For an example, for the error subsystem, only a single thread at a time would be allowed to access spice, so if an error occurs in one thread, the call to reset would occur and safely return because of the blocks for the other threads. Same with the example of spkezr, as each thread would be blocked from calling spekzr until the lock is lifted. This should then in effect enforce the serial access aspect, as only one thread at a time would be able to interact with spice. It could be that a lock is not actually appropriate to ensure this, and that instead a Semaphore of 1 should be used instead (equivalent to a mutex iirc), but I will need to think about it more/get some examples coded.

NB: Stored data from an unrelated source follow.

-- ==== Sys2Proof/Laws/Huffman.lean ====
section
/-! SUPPORT. The Huffman decoder's shared operations: what HuffDecode, the sign bits, Escape and
HuffSpec read from the stream, and where each ends. -/

namespace Sys2Proof.Machine

open Sys2Proof

/-! ### The cursor -/

@[simp] theorem setBitpos_setBitpos (a b : Nat) (s : State) :
    setBitpos a (setBitpos b s) = setBitpos a s := rfl

@[simp] theorem bitsLeft_setBitpos {k : Nat} (hk : k < 2 ^ 32) (s : State) :
    bitsLeft (setBitpos k s) = 8 * s.csr.ilen.toNat - k := by
  simp only [bitsLeft, setBitpos_csr_ilen, setBitpos_csr_bitpos, BitVec.toNat_ofNat,
    Nat.mod_eq_of_lt hk]

theorem setBitpos_self (s : State) : setBitpos s.csr.bitpos.toNat s = s := by
  simp [setBitpos]

@[simp] theorem bit_setBitpos (k j : Nat) (s : State) :
    Ref.bit (setBitpos k s) j = Ref.bit s j := bit_congr rfl j

@[simp] theorem bits_setBitpos (k j n : Nat) (s : State) :
    Ref.bits (setBitpos k s) j n = Ref.bits s j n := bits_congr rfl j n

/-- The cursor has moved over bits of the stream, and nothing else has changed. -/
def Advance (s u : State) : Prop :=
  ∃ k', u = setBitpos k' s ∧ s.csr.bitpos.toNat ≤ k' ∧ k' ≤ s.csr.bitpos.toNat + bitsLeft s

theorem Advance.refl (s : State) : Advance s s :=
  ⟨_, (setBitpos_self s).symm, le_refl _, Nat.le_add_right _ _⟩

theorem advance_of_inStream {s : State} {k : Nat} (h : s.csr.bitpos.toNat ≤ k)
    (hk : Ref.InStream s k) : Advance s (setBitpos k s) :=
  ⟨k, rfl, h, by simp only [Ref.InStream, bitsLeft] at *; omega⟩

theorem Ref.Ready.setBitpos {s : State} (h : Ref.Ready s) (k : Nat) :
    Ref.Ready (setBitpos k s) := h

/-- Reading a field in a state that is ready: EndOfStream, or the field and the cursor after
it. -/
theorem sat_readBits_ready {s : State} (h : Ref.Ready s) (n : Nat) {Q : Nat → State → Prop}
    {E : Stop → State → Prop} :
    Sat (readBits n) s Q E ↔
      if bitsLeft s < n then E (.raised .endOfStream) s
      else Q (Ref.bits s s.csr.bitpos.toNat n) (setBitpos (s.csr.bitpos.toNat + n) s) := by
  rw [sat_readBits]
  split
  · rfl
  · rename_i hn
    rw [if_pos (h.inBuffer (by omega)), fieldAt_eq_bits]

/-! ### One codeword -/

/-- An entry of the table whose codeword stands at k. -/
theorem symbolOf_eq_some {t : HuffTable} {len code sym : Nat}
    (h : symbolOf t len code = some sym) :
    ∃ e ∈ t, e.len = len ∧ e.code = code ∧ e.sym = sym := by
  simp only [symbolOf, Option.map_eq_some_iff] at h
  obtain ⟨e, he, rfl⟩ := h
  have h1 := List.mem_of_find?_eq_some he
  have h2 := List.find?_some he
  simp only [Bool.and_eq_true, beq_iff_eq] at h2
  exact ⟨e, h1, h2.1, h2.2, rfl⟩

theorem symbolOf_eq_none {t : HuffTable} {len code : Nat} (h : symbolOf t len code = none) :
    ∀ e ∈ t, e.len = len → e.code ≠ code := by
  simp only [symbolOf, Option.map_eq_none_iff, List.find?_eq_none] at h
  intro e he hl hc
  exact h e he (by simp [hl, hc])

/-- The rest of HuffDecode when `len` bits from position k on have been read: the first length
above `len` with a codeword in the table, FormatError after `left` more bits, or EndOfStream
where the stream ends before. -/
theorem sat_huffLoop (t : HuffTable) (left len k : Nat) {s : State} (h : Ref.Ready s)
    (hk : s.csr.bitpos.toNat = k + len) :
    Sat (huffLoop t left len (Ref.bits s k len)) s
      (fun sym u => ∃ e ∈ t, e.sym = sym ∧ len < e.len ∧ e.len ≤ len + left ∧
        Ref.CodewordAt s k e ∧ Ref.InStream s (k + e.len) ∧ u = setBitpos (k + e.len) s ∧
        ∀ e' ∈ t, len < e'.len → e'.len < e.len → ¬ Ref.CodewordAt s k e')
      (fun e u => (e = .raised .formatError ∧ left ≤ bitsLeft s ∧
          u = setBitpos (k + len + left) s ∧
          ∀ e' ∈ t, len < e'.len → e'.len ≤ len + left → ¬ Ref.CodewordAt s k e') ∨
        (e = .raised .endOfStream ∧ bitsLeft s < left ∧
          u = setBitpos (k + len + bitsLeft s) s ∧
          ∀ e' ∈ t, len < e'.len → e'.len ≤ len + bitsLeft s → ¬ Ref.CodewordAt s k e')) := by
  induction left generalizing len s with
  | zero =>
    simp only [huffLoop, sat_raise]
    refine Or.inl ⟨trivial, Nat.zero_le _, ?_, fun e' _ h1 h2 => by omega⟩
    rw [Nat.add_zero, ← hk, setBitpos_self]
  | succ left ih =>
    simp only [huffLoop, sat_bind]
    rw [sat_readBits_ready h]
    split
    · rename_i hl
      have h0 : bitsLeft s = 0 := by omega
      refine Or.inr ⟨rfl, by omega, ?_, fun e' _ h1 h2 => by omega⟩
      rw [h0, Nat.add_zero, ← hk, setBitpos_self]
    · rename_i hl
      have hin : Ref.InStream s (k + len + 1) := by
        simp only [Ref.InStream, bitsLeft] at *; omega
      have hlt := h.lt_of_inStream hin
      have hval : 2 * Ref.bits s k len + Ref.bits s s.csr.bitpos.toNat 1 =
          Ref.bits s k (len + 1) := by rw [bits_one, hk, bits_succ]
      rw [hval, hk]
      cases hsym : symbolOf t (len + 1) (Ref.bits s k (len + 1)) with
      | some sym =>
        obtain ⟨e, he, h1, h2, h3⟩ := symbolOf_eq_some hsym
        simp only [sat_pure]
        refine ⟨e, he, h3, by omega, by omega, ?_, ?_, ?_, fun e' _ h4 h5 => by omega⟩
        · simp only [Ref.CodewordAt]; rw [h1, h2]
        · rw [h1]; exact hin
        · rw [h1]; rfl
      | none =>
        have hno := symbolOf_eq_none hsym
        have hbl : bitsLeft (setBitpos (k + len + 1) s) = bitsLeft s - 1 := by
          rw [bitsLeft_setBitpos hlt]; simp only [bitsLeft]; omega
        have hno' : ∀ e' ∈ t, len < e'.len → ¬ len + 1 < e'.len → ¬ Ref.CodewordAt s k e' := by
          intro e' he' h1 h2 hc
          have : e'.len = len + 1 := by omega
          refine hno e' he' this ?_
          simp only [Ref.CodewordAt, this] at hc
          exact hc.symm
        have := @ih (len + 1) (setBitpos (k + len + 1) s) (h.setBitpos _)
          (by rw [setBitpos_csr_bitpos, BitVec.toNat_ofNat, Nat.mod_eq_of_lt hlt, Nat.add_assoc])
        rw [bits_setBitpos] at this
        refine this.imp ?_ ?_
        · rintro sym u ⟨e, he, h1, h2, h3, h4, h5, h6, h7⟩
          refine ⟨e, he, h1, by omega, by omega, ?_, h5, h6, fun e' he' h8 h9 => ?_⟩
          · simpa [Ref.CodewordAt] using h4
          · by_cases h10 : len + 1 < e'.len
            · simpa [Ref.CodewordAt] using h7 e' he' h10 h9
            · exact hno' e' he' h8 h10
        · rintro e u (⟨h1, h2, h3, h4⟩ | ⟨h1, h2, h3, h4⟩)
          · refine Or.inl ⟨h1, by omega, ?_, fun e' he' h5 h6 => ?_⟩
            · rw [h3, setBitpos_setBitpos]; congr 1; omega
            · by_cases h10 : len + 1 < e'.len
              · simpa [Ref.CodewordAt] using h4 e' he' h10 (by omega)
              · exact hno' e' he' h5 h10
          · refine Or.inr ⟨h1, by omega, ?_, fun e' he' h5 h6 => ?_⟩
            · rw [h3, setBitpos_setBitpos, hbl]; congr 1; omega
            · by_cases h10 : len + 1 < e'.len
              · simpa [Ref.CodewordAt] using h4 e' he' h10 (by omega)
              · exact hno' e' he' h5 h10

/-- What HuffDecode does, for any tables: the first codeword that stands at the cursor,
FormatError with MAXLEN bits consumed, or EndOfStream with the rest of the stream consumed
(41_huffman.md R164, R165). -/
theorem sat_huffDecode (p : Params) (b : Book) {s : State} (h : Ref.Ready s) :
    Sat (huffDecode p b) s
      (fun sym u => ∃ e ∈ p.hcb b, e.sym = sym ∧ 0 < e.len ∧ e.len ≤ p.maxLen b ∧
        Ref.CodewordAt s s.csr.bitpos.toNat e ∧
        Ref.InStream s (s.csr.bitpos.toNat + e.len) ∧
        u = setBitpos (s.csr.bitpos.toNat + e.len) s ∧
        ∀ e' ∈ p.hcb b, 0 < e'.len → e'.len < e.len →
          ¬ Ref.CodewordAt s s.csr.bitpos.toNat e')
      (fun e u => (e = .raised .formatError ∧ p.maxLen b ≤ bitsLeft s ∧
          u = setBitpos (s.csr.bitpos.toNat + p.maxLen b) s ∧
          ∀ e' ∈ p.hcb b, 0 < e'.len → e'.len ≤ p.maxLen b →
            ¬ Ref.CodewordAt s s.csr.bitpos.toNat e') ∨
        (e = .raised .endOfStream ∧ bitsLeft s < p.maxLen b ∧
          u = setBitpos (s.csr.bitpos.toNat + bitsLeft s) s ∧
          ∀ e' ∈ p.hcb b, 0 < e'.len → e'.len ≤ bitsLeft s →
            ¬ Ref.CodewordAt s s.csr.bitpos.toNat e')) := by
  have := sat_huffLoop (p.hcb b) (p.maxLen b) 0 s.csr.bitpos.toNat h (by simp)
  simpa [huffDecode, bits_zero] using this

/-- Two codewords of a valid table that stand at the same place are the same. -/
theorem codewordAt_unique {b : Book} {t : HuffTable} (ht : Rom.validTable b t = true) {s : State}
    {k : Nat} {e e' : HuffEntry} (he : e ∈ t) (he' : e' ∈ t) (h : Ref.CodewordAt s k e)
    (h' : Ref.CodewordAt s k e') : e = e' := by
  have key : ∀ {e e' : HuffEntry}, e ∈ t → e' ∈ t → Ref.CodewordAt s k e → Ref.CodewordAt s k e' →
      e.len ≤ e'.len → e = e' := by
    intro e e' he he' h h' hl
    refine validTable_prefix ht he he' ?_
    simp only [Rom.isPrefix, Bool.and_eq_true, decide_eq_true_eq, beq_iff_eq]
    refine ⟨hl, ?_⟩
    simp only [Ref.CodewordAt] at h h'
    rw [← h, ← h', bits_prefix s k e.len (e'.len - e.len), Nat.add_sub_cancel' hl]
  rcases Nat.le_total e.len e'.len with hl | hl
  · exact key he he' h h' hl
  · exact (key he' he h' h hl).symm

/-- A primitive of the decoder stops early: the fault and the cursor are as `R` says, and nothing
else has changed. -/
def FailsAt (R : BlockFault → Nat → Prop) (s : State) (e : Stop) (u : State) : Prop :=
  Advance s u ∧ ∃ f k', e = .raised f ∧ R f k' ∧ u = setBitpos k' s

theorem maxLen_eq (b : Book) : blockParams.maxLen b = Ref.maxLen b := by
  rcases b with _ | b
  · rfl
  · cases b <;> rfl

theorem nsym_eq (b : Book) : b.nsym = Ref.nsym b := by
  rcases b with _ | b
  · rfl
  · cases b <;> rfl

@[simp] theorem bookRow_dim (b : SpecBook) : (Ref.bookRow b).dim = b.dim := by cases b <;> rfl

@[simp] theorem bookRow_signed (b : SpecBook) : (Ref.bookRow b).signed = b.signed := by
  cases b <;> rfl

/-- The tables of the block are a legal ROM, whatever their free contents. -/
theorem legalRom_hcb : Ref.LegalRom Rom.hcb := hcb_valid

variable {rom : Book → HuffTable}

/-- With legal tables HuffDecode ends normally exactly where a codeword of the table stands at the
cursor inside the stream, with its symbol and the cursor after it. -/
theorem sat_huffDecode_rom (hl : Ref.LegalRom rom) (b : Book) {s : State} (h : Ref.Ready s) :
    Sat (huffDecode (Ref.withRom rom) b) s
      (fun sym u => ∃ k', Ref.SymbolAt rom s b s.csr.bitpos.toNat sym k' ∧ u = setBitpos k' s)
      (FailsAt (Ref.SymbolFails rom s b s.csr.bitpos.toNat) s) := by
  have hm : (Ref.withRom rom).maxLen b = Ref.maxLen b := maxLen_eq b
  have hh : (Ref.withRom rom).hcb = rom := rfl
  have hle : ∀ e ∈ rom b, 0 < e.len ∧ e.len ≤ Ref.maxLen b := fun e he => by
    have := validTable_entry (hl b) he
    have h2 : Rom.maxLen b = Ref.maxLen b := maxLen_eq b
    omega
  refine (sat_huffDecode (Ref.withRom rom) b h).imp ?_ ?_
  · rintro sym u ⟨e, he, h1, -, -, h4, h5, h6, -⟩
    exact ⟨_, ⟨e, he, h4, h1, rfl, h5⟩, h6⟩
  · rw [hm, hh]
    rintro e u (⟨rfl, h2, h3, h4⟩ | ⟨rfl, h2, h3, h4⟩)
    · refine ⟨⟨_, h3, by omega, by omega⟩, _, _, rfl, ⟨rfl, ?_, fun e' he' => ?_⟩, h3⟩
      · rcases Nat.eq_zero_or_pos (Ref.maxLen b) with h5 | h5
        · obtain ⟨e', he', -⟩ := validTable_symbol (hl b) (s := 0) (by
            rw [nsym_eq]; rcases b with _ | b
            · decide
            · cases b <;> decide)
          have := hle e' he'; omega
        · simp only [Ref.InStream, bitsLeft] at *; omega
      · exact h4 e' he' (hle e' he').1 (hle e' he').2
    · have hk : s.csr.bitpos.toNat + bitsLeft s =
          max s.csr.bitpos.toNat (8 * s.csr.ilen.toNat) := by
        simp only [bitsLeft]; omega
      refine ⟨⟨_, h3, by omega, le_refl _⟩, _, _, rfl, ⟨hk, by omega, fun e' he' h5 => ?_⟩, h3⟩
      exact h4 e' he' (hle e' he').1 (by omega)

I think the kernel priority/kernel pool modification bit remains unsolved, and can not be addressed by any small code contribution. If I write a variable to the pool from one thread, delete it in another, and expect to read it from a third that wouldn't work even with the locks. Currently however, spiceypy provides no guard rails of any kind, so perhaps this PR should continue forward but with a different "scope" to just address the 1-at-a-time aspect of this question.

For dskstl, yes I think that and other functions that influence the global state this would be the case, but solving that problem would require using multiple processes in some way to maintain independent spice libraries. That is a bigger/different problem/question than the multithreading question that this PR is trying to help.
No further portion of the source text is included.